My question is, is there a benefit to feeding whole RMBs over the ground meat and bone? Do dogs get something out of chewing on a big bone that they don't get by eating ground bone?

I love feeding the meat patties because it's so easy and tidy, compared to the chicken necks which she takes out of her bowl to eat, leaving messy stains behind. I am also aware of the possibility of her swallowing a too-big piece of bone...


----------



## fjm (Jun 4, 2010)

I think the biggest benefit of feeding RMBs is dental - the chewing on bone and ligaments cleans the teeth and flosses between them. Plus chewing is pleasurable for dogs - pressure on the roof of the mouth has been shown to release endorphins, which are relaxing and soothing.
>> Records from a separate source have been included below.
/-! ### State.modBlock -/

@[simp] theorem State.modBlock_cur (s : State) (b : Nat) (f : Block → Block) : (s.modBlock b f).cur = s.cur := rfl
@[simp] theorem State.modBlock_me (s : State) (b : Nat) (f : Block → Block) : (s.modBlock b f).me = s.me := rfl
@[simp] theorem State.modBlock_iss (s : State) (b : Nat) (f : Block → Block) : (s.modBlock b f).iss = s.iss := rfl
@[simp] theorem State.modBlock_agenda (s : State) (b : Nat) (f : Block → Block) : (s.modBlock b f).agenda = s.agenda := rfl
@[simp] theorem State.modBlock_prompt (s : State) (b : Nat) (f : Block → Block) : (s.modBlock b f).prompt = s.prompt := rfl
@[simp] theorem State.modBlock_freeCtr (s : State) (b : Nat) (f : Block → Block) : (s.modBlock b f).freeCtr = s.freeCtr := rfl
@[simp] theorem State.modBlock_strands (s : State) (b : Nat) (f : Block → Block) : (s.modBlock b f).strands = s.strands := rfl
@[simp] theorem State.modBlock_cores (s : State) (b : Nat) (f : Block → Block) : (s.modBlock b f).cores = s.cores := rfl
@[simp] theorem State.modBlock_tiles (s : State) (b : Nat) (f : Block → Block) : (s.modBlock b f).tiles = s.tiles := rfl
@[simp] theorem State.modBlock_rows (s : State) (b : Nat) (f : Block → Block) : (s.modBlock b f).rows = s.rows := rfl
@[simp] theorem State.modBlock_blocks (s : State) (b : Nat) (f : Block → Block) : (s.modBlock b f).blocks = Tab.set s.blocks b (f (s.blockRec b)) := rfl
@[simp] theorem State.modBlock_dies (s : State) (b : Nat) (f : Block → Block) : (s.modBlock b f).dies = s.dies := rfl
@[simp] theorem State.modBlock_parts (s : State) (b : Nat) (f : Block → Block) : (s.modBlock b f).parts = s.parts := rfl
@[simp] theorem State.modBlock_mem (s : State) (b : Nat) (f : Block → Block) : (s.modBlock b f).mem = s.mem := rfl
@[simp] theorem State.modBlock_poison (s : State) (b : Nat) (f : Block → Block) : (s.modBlock b f).poison = s.poison := rfl
@[simp] theorem State.modBlock_upsets (s : State) (b : Nat) (f : Block → Block) : (s.modBlock b f).upsets = s.upsets := rfl
@[simp] theorem State.modBlock_exact (s : State) (b : Nat) (f : Block → Block) : (s.modBlock b f).exact = s.exact := rfl
@[simp] theorem State.modBlock_relTags (s : State) (b : Nat) (f : Block → Block) : (s.modBlock b f).relTags = s.relTags := rfl
@[simp] theorem State.modBlock_net (s : State) (b : Nat) (f : Block → Block) : (s.modBlock b f).net = s.net := rfl
@[simp] theorem State.modBlock_gangs (s : State) (b : Nat) (f : Block → Block) : (s.modBlock b f).gangs = s.gangs := rfl
@[simp] theorem State.modBlock_phasers (s : State) (b : Nat) (f : Block → Block) : (s.modBlock b f).phasers = s.phasers := rfl
@[simp] theorem State.modBlock_members (s : State) (b : Nat) (f : Block → Block) : (s.modBlock b f).members = s.members := rfl
@[simp] theorem State.modBlock_rings (s : State) (b : Nat) (f : Block → Block) : (s.modBlock b f).rings = s.rings := rfl
@[simp] theorem State.modBlock_streams (s : State) (b : Nat) (f : Block → Block) : (s.modBlock b f).streams = s.streams := rfl
@[simp] theorem State.modBlock_weaves (s : State) (b : Nat) (f : Block → Block) : (s.modBlock b f).weaves = s.weaves := rfl
@[simp] theorem State.modBlock_saves (s : State) (b : Nat) (f : Block → Block) : (s.modBlock b f).saves = s.saves := rfl
@[simp] theorem State.modBlock_nextWid (s : State) (b : Nat) (f : Block → Block) : (s.modBlock b f).nextWid = s.nextWid := rfl
@[simp] theorem State.modBlock_order (s : State) (b : Nat) (f : Block → Block) : (s.modBlock b f).order = s.order := rfl
@[simp] theorem State.modBlock_host (s : State) (b : Nat) (f : Block → Block) : (s.modBlock b f).host = s.host := rfl
@[simp] theorem State.modBlock_points (s : State) (b : Nat) (f : Block → Block) : (s.modBlock b f).points = s.points := rfl
@[simp] theorem State.modBlock_pointMoves (s : State) (b : Nat) (f : Block → Block) : (s.modBlock b f).pointMoves = s.pointMoves := rfl
@[simp] theorem State.modBlock_failed (s : State) (b : Nat) (f : Block → Block) : (s.modBlock b f).failed = s.failed := rfl
@[simp] theorem State.modBlock_slots (s : State) (b : Nat) (f : Block → Block) : (s.modBlock b f).slots = s.slots := rfl
@[simp] theorem State.modBlock_sent (s : State) (b : Nat) (f : Block → Block) : (s.modBlock b f).sent = s.sent := rfl
@[simp] theorem State.modBlock_framesIn (s : State) (b : Nat) (f : Block → Block) : (s.modBlock b f).framesIn = s.framesIn := rfl
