-- ==== Sys2Proof/Tests/Slice0.lean ====
section
/-! SUPPORT. The model's own tests: ill-formed terms, words of the spec's encodings, the spec's worked results, and for every
statement with hypotheses a state and operands that meet them. -/

open Sys2Proof Sys2Proof.Machine

namespace Sys2Proof.Tests

set_option Elab.async false

/-! ## Ill-formed terms, one for each check (R52, R61, R62, R67, R102 to R135, R153, R187 to R215, R273, R298, R337) -/

def every : VSel := ⟨false, 0, none⟩
def pastEnd : VSel := ⟨false, 0, some ⟨false, 63, 0, 0⟩⟩
def zeroed : VSel := ⟨true, 0, none⟩
def acqPfx : Option ScopePfx := some ⟨.acq, .fabric⟩
def relPfx : Option ScopePfx := some ⟨.rel, .fabric⟩
def imm (n : Nat) : Imm := ⟨none, BitVec.ofNat 48 n⟩

theorem test_wf_refuses_scalar : ([.add ⟨.z8, true, 1, 2, 3⟩, .add ⟨.i8, false, 1, 2, 3⟩] : List Instr).all Instr.wf = true ∧
    ([.add ⟨.bf16, false, 1, 2, 3⟩, .sub ⟨.f32, true, 1, 2, 3⟩, .mul ⟨.none, false, 1, 2, 3⟩, .mulh ⟨.f32, 1, 2, 3⟩,
      .rem ⟨.f32, 1, 2, 3⟩, .div ⟨.none, 1, 2, 3⟩, .min ⟨.none, 1, 2, 3⟩, .max ⟨.bf16, 1, 2, 3⟩, .and ⟨.f32, 1, 2, 3⟩,
      .or ⟨.bf16, 1, 2, 3⟩, .xor ⟨.q4, 1, 2, 3⟩, .shl ⟨.f32, 1, 2, 3⟩, .shr ⟨.f32, 1, 2, 3⟩, .sra ⟨.e4m3, 1, 2, 3⟩,
      .cmp ⟨.i8, .un, 1, 2, 3⟩, .cmp ⟨.none, .eq, 1, 2, 3⟩, .addi ⟨.f32, 1, 2, imm 3⟩, .muli ⟨.none, 1, 2, imm 3⟩,
      .andi ⟨.f32, 1, 2, imm 3⟩, .ori ⟨.bf16, 1, 2, imm 3⟩, .xori ⟨.q4, 1, 2, imm 3⟩, .shli ⟨.i8, 1, 2, 8⟩, .shri ⟨.f32, 1, 2, 1⟩,
      .srai ⟨.z16, 1, 2, 16⟩, .cmpi ⟨.i8, .un, 1, 2, imm 3⟩, .cmpi ⟨.f32, .eq, 1, 2, imm 3⟩, .movi ⟨.none, 1, imm 3⟩,
      .movi ⟨.f32, 1, imm (2 ^ 32)⟩, .movi ⟨.f32, 1, ⟨some 1, 3⟩⟩, .clz ⟨.f32, 1, 2⟩, .popc ⟨.bf16, 1, 2⟩,
      .pairWord (.addi ⟨.i8, 1, 2, imm 8192⟩) .none, .pairWord (.ld ⟨.i8, 1, 2, imm 3, acqPfx⟩) .none,
      .pairWord .none (.vand ⟨.none, 1, 2, 3, zeroed⟩), .pairWord .none (.vbcastImm ⟨.none, 1, 1024, every⟩)] : List Instr).all
        (fun i => !i.wf) = true := by decide

theorem test_wf_refuses_memory :
    ([.ld ⟨.f32, 1, 2, imm 3, none⟩, .ld ⟨.i8, 1, 2, imm 3, relPfx⟩, .st ⟨.none, 1, 2, imm 3, none⟩, .stOf ⟨.i8, 1, 2, imm 3, acqPfx⟩,
      .aadd ⟨.i8, 1, 2, 3, 0, none⟩, .amin ⟨.bf16, 1, 2, 3, 0, none⟩, .amax ⟨.none, 1, 2, 3, 0, none⟩, .aaddt ⟨.z32, 1, 2, 3, 4, 0, none⟩,
      .aand ⟨.i32, 1, 2, 3, 0, none⟩, .aor ⟨.i64, 1, 2, 3, 0, none⟩, .axor ⟨.f32, 1, 2, 3, 0, none⟩, .aswap ⟨.i32, 1, 2, 3, 0, none⟩,
      .acas ⟨.i64, 1, 2, 3, 4, 0, none⟩, .waita ⟨.f32, 1, 2, 3, 0⟩, .red ⟨.and, .i32, 1, 2, 0, none⟩, .red ⟨.add, .i32, 1, 2, 0, acqPfx⟩,
      .vld ⟨.q4, 1, 2, 0, every, none⟩, .vld ⟨.i8, 1, 2, 0, every, relPfx⟩, .vst ⟨.i8, 1, 2, 0, zeroed, none⟩,
      .vst ⟨.i32, 1, 2, 0, pastEnd, none⟩, .vlds ⟨.q4, 1, 2, 3, 0, every, none⟩, .vsts ⟨.i8, 1, 2, 3, 0, zeroed, none⟩,
      .vgath ⟨.i8, 1, 2, 3, 0, 0, every, none⟩, .vscat ⟨.i8, 1, 2, 3, 0, 0, every, none⟩, .vscat ⟨.i32, 1, 2, 3, 0, 0, zeroed, none⟩,
      .vred ⟨.add, .bf16, 1, 2, 3, 0, 0, every, none⟩, .vred ⟨.add, .i32, 1, 2, 3, 0, 0, zeroed, none⟩,
      .ldt ⟨.none, false, 1, 2, 0, 0, none⟩, .ldt ⟨.i8, false, 1, 2, 0, 0, relPfx⟩, .vgatht ⟨.i8, false, 0, 1, 2, 3, 0, 0, 0, none, none⟩,
      .take ⟨3, 3, 0⟩, .takeNb ⟨3, 3, 0⟩, .vtake ⟨.i8, false, 1, 2, 3, 0, every⟩, .vtake ⟨.i64, false, 1, 2, 3, 8, every⟩,
      .vtake ⟨.i32, false, 1, 1, 3, 0, every⟩] : List Instr).all (fun i => !i.wf) = true := by decide

theorem test_wf_refuses_system :
    ([.warr ⟨1, 8⟩, .wwait ⟨1, 2, 12⟩, .send ⟨1, 2, 0, 3⟩, .send ⟨1, 60, 6, 3⟩, .sendm ⟨1, 2, 7, 3⟩, .sendRq ⟨1, 63, 3, 2, 0, 0⟩,
      .sendT ⟨false, 1, 2, 3, 1, 0, 0⟩, .spawn ⟨1, 2, 62, 0, 3⟩, .spawnPin ⟨1, 2, 3, 0, 7⟩,
      .jx ⟨0, some ⟨none, none, none, none, 2 ^ 33 - 1⟩⟩, .jxReg ⟨1, some ⟨none, none, none, none, 2 ^ 33 - 1⟩⟩,
      .callx ⟨1, 0, some ⟨none, none, none, none, 2 ^ 33 - 1⟩⟩, .callxReg ⟨1, 2, some ⟨none, none, none, none, 2 ^ 33 - 1⟩⟩,
      .retx ⟨1, some ⟨none, none, none, none, 2 ^ 33 - 1⟩⟩, .sopen ⟨3, 1, .fabric⟩, .sopen ⟨0, 1, .fabric⟩,
      .mma ⟨.f32, 0, 0, 0, 0, 0, false, false, 0, 0⟩, .mma ⟨.bf16, 0, 0, 0, 0, 4, false, false, 0, 0⟩,
      .mma ⟨.bf16, 0, 32, 0, 0, 0, false, false, 0, 0⟩, .mma ⟨.bf16, 0, 0, 0, 0, 0, false, false, 1, 0⟩,
      .mmaS ⟨.i32, 0, 0, 0, 0, 0, 0, false, false, 0, 0⟩, .mmaS ⟨.bf16, 0, 0, 0, 0, 0, 8, false, false, 0, 0⟩,
      .mmaS ⟨.i8, 0, 0, 32, 0, 0, 0, false, false, 0, 0⟩] : List Instr).all (fun i => !i.wf) = true := by decide

theorem test_wf_refuses_vector :
    ([.vadd ⟨.i8, false, 1, 2, 3, some .up, every⟩, .vsub ⟨.f32, true, 1, 2, 3, none, every⟩, .vmul ⟨.none, false, 1, 2, 3, none, every⟩,
      .vfma ⟨.i8, false, 1, 2, 3, 4, none, every⟩, .vdiv ⟨.i8, 1, 2, 3, none, every⟩, .vsqrt ⟨.i8, 1, 2, none, every⟩,
      .vrcp ⟨.none, 1, 2, none, every⟩, .vrsqrt ⟨.e4m3, 1, 2, none, every⟩, .vexp2 ⟨.i32, 1, 2, none, every⟩,
      .vmin ⟨.none, 1, 2, 3, every⟩, .vmax ⟨.e4m3, 1, 2, 3, every⟩, .vabs ⟨.z8, false, 1, 2, every⟩, .vneg ⟨.f32, true, 1, 2, every⟩,
      .vand ⟨.f32, 1, 2, 3, every⟩, .vor ⟨.bf16, 1, 2, 3, every⟩, .vxor ⟨.q4, 1, 2, 3, every⟩, .vshl ⟨.f32, 1, 2, 3, every⟩,
      .vshr ⟨.f32, 1, 2, 3, every⟩, .vsra ⟨.f32, 1, 2, 3, every⟩, .vshlImm ⟨.i8, 1, 2, 8, every⟩, .vshrImm ⟨.f32, 1, 2, 1, every⟩,
      .vsraImm ⟨.z16, 1, 2, 16, every⟩, .vcmp ⟨.i8, .un, 1, 2, 3, every⟩, .vsel ⟨.e4m3, 1, 2, 3, every⟩, .vmov ⟨.q4, 1, 2, every⟩,
      .vbcast ⟨.e4m3, 1, 2, every⟩, .vbcastImm ⟨.e5m2, 1, 2, every⟩, .vext ⟨.i64, 1, 2, 8, 0, none⟩, .vextReg ⟨.q4, 1, 2, 3, 0, none⟩,
      .vins ⟨.i32, 1, 2, 16, 0, none⟩, .vinsReg ⟨.i8, 1, 2, 3, 0, some ⟨true, 3, 0, 0⟩⟩, .vperm ⟨.f32, 1, 2, 3, 4, every⟩,
      .vrot ⟨.i64, 1, 2, 8, every⟩, .vcompress ⟨.f32, 1, 2, 0, none⟩, .vexpand ⟨.f32, 1, 2, every⟩, .viota ⟨.none, 1, every⟩,
      .vcvt ⟨.i8, .i8, false, 1, 2, 0, 0, none, every⟩, .vcvt ⟨.i8, .i32, false, 1, 2, 0, 4, none, every⟩,
      .vcvt ⟨.i32, .i8, true, 1, 2, 0, 0, none, every⟩, .vcvt ⟨.i8, .i32, false, 1, 2, 3, 0, none, every⟩,
      .vcvto ⟨.i32, .f32, 1, 2, 3, 4, 0, none, every⟩, .vcvto ⟨.i8, .f32, 1, 2, 3, 5, 0, none, every⟩,
      .vprune48 ⟨.i32, 1, 2, 3, 0, none⟩, .vprune48 ⟨.i8, 1, 1, 3, 0, none⟩, .vredsum ⟨.i8, 1, 2, some .up, 0, none⟩,
      .vredmin ⟨.none, 1, 2, 0, none⟩, .vredmax ⟨.e4m3, 1, 2, 0, none⟩, .vtopk ⟨.i64, 1, 2, 3, 8, 0, none⟩,
      .vtopk ⟨.i32, 1, 1, 3, 0, 0, none⟩, .vbskip ⟨.i8, 1, 2, 3, 4, 1, every⟩, .vdot4 ⟨.i16, 1, 2, 3, 4, none, every⟩,
      .vdot4 ⟨.i8, 1, 2, 3, 4, some .up, every⟩] : List Instr).all (fun i => !i.wf) = true := by decide

/-! ## Words of the spec's encodings -/

theorem test_decode_scalar : decodeTableWord 96 0x0011461C0004000000000000 = some (.add ⟨.i64, false, 5, 6, 7⟩) := by decide
theorem test_decode_control : decodeTableWord 96 0x024100000000FFFFFFFFFFFD = some (.loop ⟨4, 0xFFFFFFFFFFFD⟩) := by decide
theorem test_decode_memory : decodeTableWord 96 0x032008240004000000000010 = some (.stOf ⟨.i64, 8, 9, imm 16, none⟩) := by decide
theorem test_decode_atomic : decodeTableWord 96 0x03A30B007008000000000000 = some (.acas ⟨.z64, 12, 11, 0, 7, 0, none⟩) := by decide
theorem test_decode_tagged : decodeTableWord 96 0x040002000003000000080005 = some (.ldt ⟨.i32, false, 2, 0, 8, 5, none⟩) := by decide
theorem test_decode_phaser : decodeTableWord 96 0x055149000000000000000000 = some (.phsw ⟨5, 9⟩) := by decide
theorem test_decode_message : decodeTableWord 96 0x05800528000000000000030C = some (.send ⟨5, 10, 3, 12⟩) := by decide
theorem test_decode_task : decodeTableWord 96 0x06000414A000000000030002 = some (.spawn ⟨4, 5, 10, 3, 2⟩) := by decide
theorem test_decode_launch : decodeTableWord 96 0x064146000000000000000000 = some (.launch ⟨5, 6⟩) := by decide
theorem test_decode_stream : decodeTableWord 96 0x0763C0000000000000000021 = some (.qrecv ⟨15, 1, 2⟩) := by decide
theorem test_decode_vector : decodeTableWord 96 0x0A2102005001000000000000 = some (.vprune48 ⟨.i8, 4, 5, 2, 0, none⟩) := by decide
theorem test_decode_loom :
    decodeTableWord 96 0x0C0040400009C60000000000 = some (.mma ⟨.bf16, 1, 0, 16, 3, 3, false, false, 0, 0⟩) := by decide
theorem test_decode_system : decodeTableWord 96 0x0DA146000000000000000003 = some (.hostsig ⟨5, 6, 3⟩) := by decide
theorem test_decode_reserved : decodeTableWord 96 0 = none := by decide
/-- A reserved function code and a must-be-zero field that is set (R52, R61). -/
theorem test_decode_refuses : decodeTableWord 96 (0x028000000000000000000000 + 2 ^ 52) = none ∧
    decodeTableWord 96 (0x028000000000000000000000 + 1) = none := by decide

/-! ## A small state -/

/-- A line of one word and four NOPs, every slot a target. -/
def testLine (w : Nat) : Line := withParity (lineOf w &&& BitVec.ofNat 512 (2 ^ 504 - 1) ||| BitVec.ofNat 512 (31 * 2 ^ 480))

/-- A weave of one core: two tiles a strand, 4 KiB of scratchpad a core, four phasers, rings and streams, 16 KiB of vault, and its
handler at 0x1000. -/
def testWeave : Weave where
  wid := 1
  part := 0
  root := 0x10000
  words := [BitVec.ofNat 64 (2 ^ 26 + 2 * 2 ^ 35 + 2 ^ 43), 0, 0x1000, 0, 0, 0, 0, 0, 0,
    BitVec.ofNat 64 (4 + 4 * 2 ^ 13 + 4 * 2 ^ 21 + 16 * 2 ^ 32), 0, 0]
  ext := []
  parent := none
  borrowed := false
  lent := false
  placed := true
  saved := false
  stopping := false
  cores := [0]
  vb := 0
  heddle := []
  how := 0
  code := 0
  exiting := false
  order := 0
  queue := 0

/-- Cached pages of 8 KiB: at user address 0x2000, on frame 5, one that a user may read and write; at 0, on frame 9, one of code. -/
def testTlb : List TlbEntry := [⟨0, 0x10000, 0x2000, 0x2000, BitVec.ofNat 64 (2 ^ 63 + 2 ^ 60 + 2 ^ 59 + 2 ^ 57 + 5)⟩,
  ⟨0, 0x10000, 0, 0x2000, BitVec.ofNat 64 (2 ^ 63 + 2 ^ 58 + 2 ^ 57 + 9)⟩]

def testCore : Core :=
  { Core.empty with
    wid := some 1
    mtlb := testTlb
    store := [⟨0x1000, testLine nopWord, guardPar (testLine nopWord)⟩] }

/-- A strand of the weave in slot 0 of core 0, in user mode, at a line of NOPs at 0x1000 that its store holds. -/
def base : State :=
  let s : State := { State.reset with
    weaves := [testWeave]
    cores := [(0, testCore)]
    parts := [(0, { Part.off with on := true, sysvec := 0x1000, nq := 1 })]
    iss := ⟨0x1000, 0x1000, 0x100C, BitVec.ofNat 96 nopWord⟩ }
  { s with me := s.freshStrand 0 testWeave 0 0x1000 }

/-- The state with a change to the strand, and with register g set. -/
def State.with (s : State) (f : Strand → Strand) : State := { s with me := f s.me }
def regs (s : State) (l : List (GReg × Word)) : State := l.foldl (fun s p => s.wg p.1 p.2) s

/-- In system mode. -/
def sysBase : State := State.with base fun x => { x with flags := 2 ^ 63 }

/-- The state after a step or an instruction; reset where there is none. -/
def after (r : Out) : State := match r with
  | .next t => t
  | _ => State.reset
So there are physical benefits, and psychological/emotional benefits.


----------



## CT Girl (Nov 17, 2010)

FJM has hit the nail on the head as usual. I find Swizzle is always more calm and relaxed after a bone chewing episode. A toothbrush wont do what raw bones do and your dog will enjoy it alot more.


----------



## tokipoke (Sep 3, 2011)

I feed ground raw on my "lazy" days lol. But I know the dogs enjoy the RMB's a lot better. It helps to drain some of that mental energy. I actually like eating chicken wings in a way most people would find gross, I love scraping off every last bit of meat and then chewing on the ends where I get the cartilage and marrow. If I enjoy this so much, I definitely know my dogs would enjoy chewing on bones too! lol


----------



## faerie (Mar 27, 2010)

having 5 dogs and one who has to be fed separately and is a bolter, and the little guys who finish up quickly and then are sniffing around te others ... ... i just can't wrap my brain around feeding and monitoring them the rmbs. it makes me frustrated because i wouldn't mind feeding them rmbs. 

but right now i'm doing ground raw/bone. i picked up a grinder last week to help cut costs as i've been purchasing it already ground.


----------



## RubyRuby (Nov 7, 2011)

tokipoke said:


> I actually like eating chicken wings in a way most people would find gross, I love scraping off every last bit of meat and then chewing on the ends where I get the cartilage and marrow. If I enjoy this so much, I definitely know my dogs would enjoy chewing on bones too! lol


I must admit I totally don't relate to that - I like my own meat as far removed from the original animal as possible, hehe. I'm a big wimp when it comes to flesh. :s:

The pleasure factor is an excellent point though, and one that I hadn't thought of before. I guess I'll just have to find a way to keep things clean and tidy so my pup can fulfill her carnivorous nature.


----------



## tortoise (Feb 5, 2012)

I raw feed in crates. Much easier to clean up!


----------



## faerie (Mar 27, 2010)

i'd do it if i had 5 crates, but i only have one set up (no need for more )


----------